▸ Problem statement: Report the number of lines in the records below that contain the word "bits", and nothing more.

[Stored items]
-- ==== Sys2Proof/Machine/Ops.lean ====
section
/-! DEFINITION. The named operations the meanings share: the result ports and the event list, the store primitives and growth,
the configuration registers, and taking the next command. MBCOR has no trap entry or return (60_exceptions.md R165): what other
machines do by an exception it does by `emit`. -/

namespace Sys2Proof.Machine

/-! ### Lists of key and value in rising key order -/

/-- The value at a key. -/
def lookup {α : Type} : List (Nat × α) → Nat → Option α
  | [], _ => none
  | (k, v) :: l, a => if k = a then some v else lookup l a

/-- Put a value at a key, keeping rising key order. -/
def insert {α : Type} : List (Nat × α) → Nat → α → List (Nat × α)
  | [], a, x => [(a, x)]
  | (k, v) :: l, a, x =>
    if a < k then (a, x) :: (k, v) :: l
    else if k = a then (a, x) :: l
    else (k, v) :: insert l a x

/-- Drop a key. -/
def erase {α : Type} (l : List (Nat × α)) (a : Nat) : List (Nat × α) := l.filter (fun c => decide (c.1 ≠ a))

/-- The keys rise strictly. -/
def rising {α : Type} : List (Nat × α) → Bool
  | [] => true
  | [_] => true
  | (k, _) :: (k', v') :: l => decide (k < k') && rising ((k', v') :: l)

/-! ### Memory: the bytes of one device space -/

/-- What an offset that no cell lists reads as: growth is zero-filled (10_state.md R41; 42_register_store.md R124). -/
def unlistedByte : Byte := 0

/-- The canonical form: offsets strictly rising, no cell equal to what an unlisted offset reads as. -/
def Memory.wf (m : Memory) : Bool := rising m && m.all (fun c => decide (c.2 ≠ unlistedByte))

/-- The byte at an offset. -/
def Memory.read (m : Memory) (a : Nat) : Byte := (lookup m a).getD unlistedByte

/-- Write a byte, keeping the canonical form. -/
def Memory.write (m : Memory) (a : Nat) (x : Byte) : Memory :=
  if x = unlistedByte then erase m a else insert m a x

/-- The cells below a length: the contents a grown buffer takes over from one of that length (42_register_store.md R124). -/
def Memory.below (m : Memory) (n : Nat) : Memory := m.filter (fun c => decide (c.1 < n))

/-- The legal lengths of an allocated buffer (10_state.md R29). -/
def legalLen (n : Nat) : Bool :=
  decide (n % Config.storeIncrement = 0 ∧ Config.storeIncrement ≤ n ∧ n ≤ Config.storeMaxLen)

/-- A legal length, canonical cells, none at or above the length. -/
def Buffer.wf (b : Buffer) : Bool := legalLen b.len && Memory.wf b.cells && b.cells.all (fun c => decide (c.1 < b.len))

/-- The store's canonical form: device ids strictly rising and below 256, every buffer well formed. -/
def Store.wf (st : Store) : Bool := rising st && st.all (fun c => decide (c.1 < 256) && c.2.wf)

/-! ### The register store (10_state.md R29) -/

/-- The buffer of a device, when it is allocated. -/
def State.buffer? (s : State) (d : Byte) : Option Buffer := lookup s.store d.toNat

/-- `st.store[d].alloc`. -/
def State.alloc (s : State) (d : Byte) : Bool := (s.buffer? d).isSome

/-- `st.store[d].len`: 0 while the device is unknown. -/
def State.len (s : State) (d : Byte) : Nat := match s.buffer? d with
  | some b => b.len
  | none => 0

/-- Replace the buffer of a device. -/
def State.setBuffer (s : State) (d : Byte) (b : Buffer) : State := { s with store := insert s.store d.toNat b }

/-- StoreRead(d, a), defined only for an allocated device and an offset below its length (00_scope.md R14; 20_memory.md
R45). -/
def storeRead (d : Byte) (a : Nat) (s : State) : Except Fault Byte := match s.buffer? d with
  | some b => if a < b.len then .ok (b.cells.read a) else .error .storeOutOfDomain
  | none => .error .storeOutOfDomain

/-- StoreWrite(d, a, x), with the domain of StoreRead (00_scope.md R14; 20_memory.md R45). -/
def storeWrite (d : Byte) (a : Nat) (x : Byte) (s : State) : Except Fault State := match s.buffer? d with
  | some b =>
    if a < b.len then .ok (s.setBuffer d { b with cells := b.cells.write a x }) else .error .storeOutOfDomain
  | none => .error .storeOutOfDomain

/-- What StoreRead answers, for statements about every address: none outside its domain. -/
def State.byte? (s : State) (d : Byte) (a : Nat) : Option Byte := match storeRead d a s with
  | .ok x => some x
  | .error _ => none

/-- The bytes of a device, offset 0 first (10_state.md R29): none for an unknown device. -/
def State.bufferBytes (s : State) (d : Byte) : Window := match s.buffer? d with
  | some b => (List.range' 0 b.len).map b.cells.read
  | none => []

/-! ### Events and result ports (60_exceptions.md R153; 30_encoding.md R77) -/

/-- Every port at its default, as a command begins. -/
def State.clearOut (s : State) : State := { s with out := Ports.default }

/-- `emit`: append an event to EVT (R153, R154). -/
def State.emit (s : State) (e : Event) : State := { s with out := { s.out with evt := s.out.evt ++ [e] } }

/-- `emit` when a condition holds. -/
def State.emitIf (s : State) (c : Bool) (e : Event) : State := if c then s.emit e else s

/-- Place REM. -/
def State.setRem (s : State) (w : Window) : State := { s with out := { s.out with rem := w } }

/-- A natural as an event field or a RES value. The spec's values fit 32 bits but for the length of a window of 2^32 bytes or
more, which is a free value (log entry 8). -/
def word (n : Nat) : Word := BitVec.ofNat 32 n

/-- The event field for a window's length (R153: `a` is 32 bits; 00_scope.md R8: windows are unbounded). -/
def windowLength (w : Window) : Word := if w.length < 2 ^ 32 then word w.length else Config.longWindowLength w.length

/-- SHORT_FRAME (code 1). -/
def Event.shortFrame (dev : Byte) (length : Word) : Event := ⟨1, dev, length, 0⟩

/-- NOISE (code 2). -/
def Event.noise (dev : Byte) (length : Word) (fc : Byte) : Event := ⟨2, dev, length, fc.setWidth 32⟩

/-- BAD_CRC_REQUEST (code 3). -/
def Event.badCrcRequest (dev : Byte) (computed received : Half) : Event :=
  ⟨3, dev, computed.setWidth 32, received.setWidth 32⟩

/-- BAD_CRC_RESPONSE (code 4). -/
def Event.badCrcResponse (dev : Byte) (computed received : Half) : Event :=
  ⟨4, dev, computed.setWidth 32, received.setWidth 32⟩

/-- EXCEPTION_FRAME (code 5): `a` is `fc << 8 or exceptionCode`, `b` whether a request was abandoned. -/
def Event.exceptionFrame (dev fc code : Byte) (abandoned : Bool) : Event :=
  ⟨5, dev, (fc ++ code).setWidth 32, if abandoned then 1 else 0⟩

/-- LENGTH_MISMATCH (code 6). -/
def Event.lengthMismatch (dev : Byte) (declared expected : Nat) : Event := ⟨6, dev, word declared, word expected⟩

/-- REQUEST_TIMEOUT (code 7). -/
def Event.requestTimeout (dev : Byte) (start count : Half) : Event := ⟨7, dev, start.setWidth 32, count.setWidth 32⟩

/-- STORE_CLIPPED (code 8). -/
def Event.storeClipped (dev : Byte) (firstDropped dropped : Nat) : Event := ⟨8, dev, word firstDropped, word dropped⟩

/-- REQUEST_CAPTURED (code 9). -/
def Event.requestCaptured (dev : Byte) (start count : Half) : Event := ⟨9, dev, start.setWidth 32, count.setWidth 32⟩

/-- RESPONSE_STORED (code 10). -/
def Event.responseStored (dev : Byte) (offset byteCount : Nat) : Event := ⟨10, dev, word offset, word byteCount⟩

/-- ILLEGAL_COMMAND (code 11). -/
def Event.illegalCommand (op : Byte) : Event := ⟨11, 0, op.setWidth 32, 0⟩

/-! ### Growth (42_register_store.md R124) -/

/-- The growth loop: add STORE_INCREMENT while the required size exceeds the candidate and the candidate is below
STORE_GROW_LIMIT, at most as many times as the first argument says. -/
def growLoop : Nat → Nat → Nat → Nat
  | 0, _, cand => cand
  | n + 1, req, cand =>
    if req > cand ∧ cand < Config.storeGrowLimit then growLoop n req (cand + Config.storeIncrement) else cand

/-- The growth loop takes at most 16 passes (R131; log entry 15). -/
def growPasses : Nat := 16

/-- The length Extend gives a buffer; `old` is its length now, none for an unknown device, which targets at least 4096. -/
def extendedLen (old : Option Nat) (req : Nat) : Nat := match old with
  | some n => growLoop growPasses req n
  | none => max (growLoop growPasses req 0) Config.storeIncrement

/-- Extend(d, req): allocate or grow, zero-filled, the old contents kept as the prefix. -/
def extend (d : Byte) (req : Nat) (s : State) : State := match s.buffer? d with
  | some b =>
    if extendedLen (some b.len) req > b.len then
      s.setBuffer d { len := extendedLen (some b.len) req, cells := b.cells.below b.len }
    else s
  | none => s.setBuffer d { len := extendedLen none req, cells := [] }

/-! ### The response write (R126) -/

/-- The loop of WriteClipped: write each byte whose offset is below L. -/
def writeBelow (d : Byte) (L : Nat) : Nat → Window → State → Except Fault State
  | _, [], s => .ok s
  | a, x :: xs, s =>
    if a < L then
      match storeWrite d a x s with
      | .ok s' => writeBelow d L (a + 1) xs s'
      | .error f => .error f
    else writeBelow d L (a + 1) xs s

/-- How many of `n` bytes from `base` lie at or above L. -/
def droppedCount (base n L : Nat) : Nat := n - min n (L - base)

/-- WriteClipped(d, base, x), and STORE_CLIPPED when a byte was dropped. -/
def writeClipped (d : Byte) (base : Nat) (x : Window) (s : State) : Except Fault State :=
  match writeBelow d (s.len d) base x s with
  | .ok s' =>
    .ok (s'.emitIf (decide (droppedCount base x.length (s.len d) > 0))
      (.storeClipped d (max base (s.len d)) (droppedCount base x.length (s.len d))))
  | .error f => .error f

/-! ### Configuration registers (10_state.md R32 to R35) -/

/-- Register ORDER: bit 0 reports INT_BYTE_ORDER (R34). -/
def orderRegister (o : ByteOrder) : Word := match o with
  | .le => 0
  | .be => 1

/-- Read a configuration register; none for a number that names no register (44_control.md R146, R147). -/
def State.cfgRead? (s : State) (idx : Half) : Option Word :=
  if idx = 0x0000 then some s.cfg.reqTimeout
  else if idx = 0x0001 then some (if s.cfg.debug then 1 else 0)
  else if idx = 0x0002 then some (orderRegister s.order)
  else none

/-- Write a configuration register; none where there is none to write (44_control.md R144, R145). DEBUG keeps bit 0 only
(10_state.md R33). -/
def State.cfgWrite? (s : State) (idx : Half) (v : Word) : Option State :=
  if idx = 0x0000 then some { s with cfg := { s.cfg with reqTimeout := v } }
  else if idx = 0x0001 then some { s with cfg := { s.cfg with debug := v.getLsbD 0 } }
  else none

/-! ### The next command -/

/-- Take the oldest command the host has issued, if there is one. -/
def State.nextCommand? (s : State) : Option (Command × State) := match s.cmds with
  | c :: rest => some (c, { s with cmds := rest })
  | [] => none

/-- The outcome of a meaning. -/
def outcome : Except Fault State → Host.Outcome State Fault Refusal
  | .ok s => .next s
  | .error f => .fault f

end Sys2Proof.Machine
end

▸ Exercise response: 2